Now, the novelty has begun to wear off.
That isn’t to say people are starting to believe that replay was a bad idea –it undoubtedly was not. Instead, just like the blown calls themselves, everyone is becoming unwilling to tolerate the holes in the replay system –holes that have begun to show themselves with an ever-increasing regularity.
But what is causing these holes? If you’re looking at the calls extra close, you’d imagine “getting them right” would be the least of your worries, but somehow, calls are still incorrect.
In the Los Angeles Angels game against the Arizona Diamondbacks on June 15, Albert Pujols was called out at first, but was clearly safe on the replay. Logically, it was close, but as far as replays go, it was conclusive.
But the call stood, and Pujols was called out.
Wait, really?
And herein lies the problem with replay: umpires (or whoever is in the “state of the art replay facility” making the judgment call) are taking the “it has to be 100% conclusive to overturn a call” way, way too literal.
The only possible (but still incorrect) reason Pujols could have been called out after the replay is that you don’t actually see the bottom of his foot come into contact with the base –despite all the surrounding physical evidence pointing to his foot being in full contact with it. To say that that call “stands” because it doesn’t show indisputable evidence is ridiculous, and insulting to the whole reason replay was implemented to begin with, which is to get the call right.
The nature of a replay request is that the team is telling the umpire; “We don’t trust your judgment on this call, please have someone else evaluate.” If something being “indisputable” is open to the judgment of the individual making the call (which, apparently, it is), then it would make more sense that the entire judgment be granted to that same individual, creating more of a “if you think there is a greater than 50% chance the call was wrong, then overturn it” scenario. The use of “call stands” (as opposed to “call confirmed”) should be reserved for those truly unique plays where even after multiple evaluations there’s just no way to move off the 50-50 guess. Instead, “call stands” is used every time the call is not “indisputable,” and gives the reviewers a catch-all go-to to avoid making the “wrong” call, thus allowing them to wash their hands of any real decision making.
It’s like playing scared.
If the purpose of replay is to get the call right, then why isn’t it all about playing the percentages? If it looks an 80% chance the runner is safe, then the call should be reversed, as opposed to letting the 20% chance allow the call to stand.

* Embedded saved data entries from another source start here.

theorem keeps_laneErrorThreshold {r0 : State} {s : State} (lane : Nat) (hk : Keeps r0 s) : Keeps r0 (laneErrorThreshold s lane) := by
  unfold laneErrorThreshold
  repeat' first
    | with_reducible assumption
    | with_reducible apply keeps_State_laneDown

theorem keeps_State_takeCcw {r0 : State} {s : State} (n ccw : Nat) (hk : Keeps r0 s) : Keeps r0 (State.takeCcw s n ccw) := by
  unfold State.takeCcw
  (try dsimp only)
  repeat' first
    | with_reducible assumption
    | with_reducible apply keeps_State_updLink
    | with_reducible apply keeps_State_startRetrain
    | with_reducible apply keeps_State_recoverLink
    | split
    | (with_reducible refine Keeps.lit ?_; first | with_reducible assumption | with_reducible apply keeps_State_updLink | with_reducible apply keeps_State_startRetrain | with_reducible apply keeps_State_recoverLink | split)

theorem keeps_State_frameArrive {r0 : State} {s : State} (n : Nat) (f : Frame) (good : Bool) (hk : Keeps r0 s) : Keeps r0 (State.frameArrive s n f good) := by
  unfold State.frameArrive
  (try dsimp only)
  repeat' first
    | with_reducible assumption
    | with_reducible apply keeps_State_updLink
    | with_reducible apply keeps_State_addObj
    | split
    | (with_reducible refine Keeps.lit ?_; first | with_reducible assumption | with_reducible apply keeps_State_updLink | with_reducible apply keeps_State_addObj | split)

theorem keeps_frameReceive {r0 : State} {s : State} (n : Nat) (f : Frame) (crc : Nat) (hk : Keeps r0 s) : Keeps r0 (frameReceive s n f crc) := by
  unfold frameReceive
  repeat' first
    | with_reducible assumption
    | with_reducible apply keeps_State_frameArrive

theorem keeps_State_frameLost {r0 : State} {s : State} (n : Nat) (hk : Keeps r0 s) : Keeps r0 (State.frameLost s n) := by
  unfold State.frameLost
  (try dsimp only)
  repeat' first
    | with_reducible assumption
    | with_reducible apply keeps_State_updLink
    | with_reducible apply keeps_State_addObj
    | (with_reducible refine Keeps.lit ?_; first | with_reducible assumption | with_reducible apply keeps_State_updLink | with_reducible apply keeps_State_addObj)

theorem keeps_State_dropRxBytes {r0 : State} {s : State} (n k : Nat) (hk : Keeps r0 s) : Keeps r0 (State.dropRxBytes s n k) := by
  unfold State.dropRxBytes
  (try dsimp only)
  repeat' first
    | with_reducible assumption
    | with_reducible apply keeps_State_updLink
    | (with_reducible refine Keeps.lit ?_; first | with_reducible assumption | with_reducible apply keeps_State_updLink)

theorem keeps_State_deframeLink {r0 s : State} (n k : Nat) (hk : Keeps r0 s) : Keeps r0 (s.deframeLink n k) := by
  induction k generalizing s with
  | zero => exact hk
  | succ k ih =>
    unfold State.deframeLink
    dsimp only
    repeat' first
      | with_reducible assumption
      | with_reducible apply ih
      | with_reducible apply keeps_State_dropRxBytes
      | with_reducible apply keeps_State_frameArrive
      | with_reducible apply keeps_State_frameLost
      | with_reducible apply keeps_frameReceive
      | with_reducible apply keeps_State_updLink
      | split

theorem keeps_State_takeUnit {r0 : State} {s : State} (n k cw : Nat) (bytes : Option (List Nat)) (hk : Keeps r0 s) : Keeps r0 (State.takeUnit s n k cw bytes) := by
  unfold State.takeUnit
  (try dsimp only)
  repeat' first
    | with_reducible assumption
    | with_reducible apply keeps_State_updLink
    | with_reducible apply keeps_State_deframeLink
    | (with_reducible refine Keeps.lit ?_; first | with_reducible assumption | with_reducible apply keeps_State_updLink | with_reducible apply keeps_State_deframeLink)

theorem keeps_codewordReceive {r0 : State} {s : State} (lane word : Nat) (hk : Keeps r0 s) : Keeps r0 (codewordReceive s lane word) := by
  unfold codewordReceive
  (try dsimp only)
  repeat' first
    | with_reducible assumption
    | with_reducible apply keeps_State_updLink
    | with_reducible apply keeps_State_addObj
    | with_reducible apply keeps_State_takeUnit
    | with_reducible apply keeps_State_setObj
    | with_reducible apply keeps_State_takeCcw
    | split
    | (with_reducible refine Keeps.lit ?_; first | with_reducible assumption | with_reducible apply keeps_State_updLink | with_reducible apply keeps_State_addObj | with_reducible apply keeps_State_takeUnit | with_reducible apply keeps_State_setObj | with_reducible apply keeps_State_takeCcw | split)

theorem keeps_State_sendEntry {r0 : State} {s : State} (plane : Nat) (x : CollStep) (o : OutEntry) (hk : Keeps r0 s) : Keeps r0 (State.sendEntry s plane x o) := by
  unfold State.sendEntry
  (try dsimp only)
  repeat' first
    | with_reducible assumption
    | with_reducible apply keeps_State_updColl
    | with_reducible apply keeps_State_addObj
    | with_reducible apply keeps_State_startFrame
    | with_reducible apply Keeps.send
    | split
    | (with_reducible refine Keeps.lit ?_; first | with_reducible assumption | with_reducible apply keeps_State_updColl | with_reducible apply keeps_State_addObj | with_reducible apply keeps_State_startFrame | with_reducible apply Keeps.send | split)

theorem keeps_State_sendTurn {r0 : State} {s : State} (plane : Nat) (x : CollStep) (o : OutEntry) (hk : Keeps r0 s) : Keeps r0 (State.sendTurn s plane x o) := by
  unfold State.sendTurn
  (try dsimp only)
  repeat' first
    | with_reducible assumption
    | with_reducible apply keeps_State_sendEntry
    | (with_reducible refine Keeps.lit ?_; first | with_reducible assumption | with_reducible apply keeps_State_sendEntry)

theorem keeps_frameSend {r0 : State} {s : State} (n : Nat) (hk : Keeps r0 s) : Keeps r0 (frameSend s n) := by
  unfold frameSend
  (try dsimp only)
  repeat' first
    | with_reducible assumption
    | with_reducible apply keeps_State_updLink
    | with_reducible apply keeps_State_startFrame
    | with_reducible apply keeps_State_sendTurn
    | split
    | (with_reducible refine Keeps.lit ?_; first | with_reducible assumption | with_reducible apply keeps_State_updLink | with_reducible apply keeps_State_startFrame | with_reducible apply keeps_State_sendTurn | split)

theorem keeps_retransmitTimeout {r0 : State} {s : State} (n : Nat) (hk : Keeps r0 s) : Keeps r0 (retransmitTimeout s n) := by
  unfold retransmitTimeout
  repeat' first
    | with_reducible assumption
    | with_reducible apply keeps_State_recoverLink
    | split

theorem keeps_State_grantFirst {r0 : State} {s : State} (ctx id : Nat) (b : CollBody) (c : Nat) (g : List Nat) (pos : Nat) (hk : Keeps r0 s) : Keeps r0 (State.grantFirst s ctx id b c g pos) := by
  unfold State.grantFirst
  (try dsimp only)
  repeat' first
    | with_reducible assumption
    | with_reducible apply keeps_State_sendCtl
    | (with_reducible refine Keeps.foldl ?_ ?_; intro _ _ _)

theorem keeps_State_openColl {r0 : State} {s : State} (h : Head) (b : CollBody) (hk : Keeps r0 s) : Keeps r0 (State.openColl s h b) := by
  unfold State.openColl
  (try dsimp only)
  repeat' first
    | with_reducible assumption
    | with_reducible apply keeps_State_updCtx
    | with_reducible apply keeps_State_grantFirst
    | (with_reducible refine Keeps.foldl ?_ ?_; intro _ _ _)
    | (with_reducible refine Keeps.lit ?_; first | with_reducible assumption | with_reducible apply keeps_State_updCtx | with_reducible apply keeps_State_grantFirst | (with_reducible refine Keeps.foldl ?_ ?_; intro _ _ _))

theorem keeps_State_dispatchColl {r0 : State} {s : State} (sh : Shell) (op : Nat) (hk : Keeps r0 s) : Keeps r0 (State.dispatchColl s sh op) := by
  unfold State.dispatchColl
  (try dsimp only)
  repeat' first
    | with_reducible assumption
    | (with_reducible refine keeps_State_dispatch ?_ ?_; intro _; try dsimp only)
    | with_reducible apply keeps_State_holdHead
    | with_reducible apply keeps_State_openColl
    | (with_reducible refine Ends.error ?_)
    | (with_reducible refine Ends.pass ?_; try dsimp only)
    | split
    | (with_reducible refine Keeps.lit ?_; first | with_reducible assumption | (with_reducible refine keeps_State_dispatch ?_ ?_; intro _; try dsimp only) | with_reducible apply keeps_State_holdHead | with_reducible apply keeps_State_openColl | (with_reducible refine Ends.error ?_) | (with_reducible refine Ends.pass ?_; try dsimp only) | split)

theorem keeps_State_queueOut {r0 : State} {s : State} (id : Nat) (es : List OutEntry) (hk : Keeps r0 s) : Keeps r0 (State.queueOut s id es) := by
  unfold State.queueOut
  (try dsimp only)
  repeat' first
    | with_reducible assumption
    | with_reducible apply keeps_State_updColl
    | with_reducible apply Keeps.send
    | (with_reducible refine Keeps.lit ?_; first | with_reducible assumption | with_reducible apply keeps_State_updColl | with_reducible apply Keeps.send)

theorem keeps_State_countSource {r0 : State} {s : State} (x : CollStep) (b : CollBody) (vals : List Val) (hk : Keeps r0 s) : Keeps r0 (State.countSource s x b vals) := by
  unfold State.countSource
  (try dsimp only)
  repeat' first
    | with_reducible assumption
    | (with_reducible refine Keeps.foldl ?_ ?_; intro _ _ _)
    | split
    | (with_reducible refine Keeps.lit ?_; first | with_reducible assumption | (with_reducible refine Keeps.foldl ?_ ?_; intro _ _ _) | split)

theorem keeps_State_countReads {r0 : State} {s : State} (x : CollStep) (hk : Keeps r0 s) : Keeps r0 (State.countReads s x) := by
  unfold State.countReads
  (try dsimp only)
  repeat' first
    | with_reducible assumption
    | with_reducible apply keeps_State_countElems
    | (with_reducible refine Keeps.foldl ?_ ?_; intro _ _ _)

theorem keeps_State_closeColl {r0 : State} {s : State} (id : Nat) (hk : Keeps r0 s) : Keeps r0 (State.closeColl s id) := by
  unfold State.closeColl
  (try dsimp only)
  repeat' first
    | with_reducible assumption
    | (with_reducible refine Keeps.lit ?_; first | with_reducible assumption)

theorem keeps_State_ringSend {r0 : State} {s : State} (id : Nat) (hk : Keeps r0 s) : Keeps r0 (State.ringSend s id) := by
  unfold State.ringSend
  (try dsimp only)
  repeat' first
    | with_reducible assumption
    | with_reducible apply keeps_State_updColl
    | with_reducible apply keeps_State_queueOut
    | (with_reducible refine Keeps.foldr ?_ ?_; intro _ _ _)
    | split
    | (with_reducible refine Keeps.lit ?_; first | with_reducible assumption | with_reducible apply keeps_State_updColl | with_reducible apply keeps_State_queueOut | (with_reducible refine Keeps.foldr ?_ ?_; intro _ _ _) | split)

theorem keeps_State_sendCredit {r0 : State} {s : State} (ctx c : Nat) (b : BindEntry) (n : Nat) (hk : Keeps r0 s) : Keeps r0 (State.sendCredit s ctx c b n) := by
  unfold State.sendCredit
  (try dsimp only)
  repeat' first
    | with_reducible assumption
    | with_reducible apply keeps_State_sendCtl

theorem keeps_State_relayCounter {r0 : State} {s : State} (ctx owner k : Nat) (hk : Keeps r0 s) : Keeps r0 (State.relayCounter s ctx owner k) := by
  unfold State.relayCounter
  (try dsimp only)
  repeat' first
    | with_reducible assumption
    | with_reducible apply keeps_State_updColl
    | with_reducible apply keeps_State_sendCredit
    | (with_reducible refine Keeps.foldl ?_ ?_; intro _ _ _)
    | split
    | (with_reducible refine Keeps.lit ?_; first | with_reducible assumption | with_reducible apply keeps_State_updColl | with_reducible apply keeps_State_sendCredit | (with_reducible refine Keeps.foldl ?_ ?_; intro _ _ _) | split)

theorem keeps_State_ringRelay {r0 : State} {s : State} (id : Nat) (hk : Keeps r0 s) : Keeps r0 (State.ringRelay s id) := by
  unfold State.ringRelay
  repeat' first
    | with_reducible assumption
    | with_reducible apply keeps_State_relayCounter
    | split
    | (with_reducible refine Keeps.lit ?_; first | with_reducible assumption | with_reducible apply keeps_State_relayCounter | split)

theorem keeps_State_pushStats {r0 : State} {s : State} (x : CollStep) (sts : List (Nat × Stat)) (hk : Keeps r0 s) : Keeps r0 (State.pushStats s x sts) := by
  unfold State.pushStats
  (try dsimp only)
  repeat' first
    | with_reducible assumption
    | (with_reducible refine Keeps.lit ?_; first | with_reducible assumption)

theorem keeps_State_output {r0 s : State} (x : CollStep) (segs : List (Nat × List RVal)) (hk : Keeps r0 s) :
    Keeps r0 (s.output x segs).1 := by
  unfold State.output
  dsimp only
  split
  · exact hk
  · exact keeps_State_pushStats _ _ (keeps_State_writeElems _ _ _ _ hk)

theorem keeps_State_arAdvance {r0 : State} {s : State} (id : Nat) (hk : Keeps r0 s) : Keeps r0 (State.arAdvance s id) := by
  unfold State.arAdvance
  (try dsimp only)
  repeat' first
    | with_reducible assumption
    | with_reducible apply keeps_State_updColl
    | with_reducible apply keeps_State_queueOut
    | split
    | (with_reducible refine Keeps.lit ?_; first | with_reducible assumption | with_reducible apply keeps_State_updColl | with_reducible apply keeps_State_queueOut | split)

According to Baseball Savant, as of June 19, there have been 486 replay challenges so far this season; 231 have been overturned, so it isn’t like calls aren’t ever changed, but it’s not that anyone is blaming the umpires for getting the calls wrong. Replay isn’t a condemnation of the high-class job done by the umpires; it’s an acknowledgement that they’re human, and that they’re going to miss calls.
So please, Major League Baseball, when the folks in that “state of the art replay facility” are doing their thing, let them make the judgment. The entire judgment.
Abolish “call stands.”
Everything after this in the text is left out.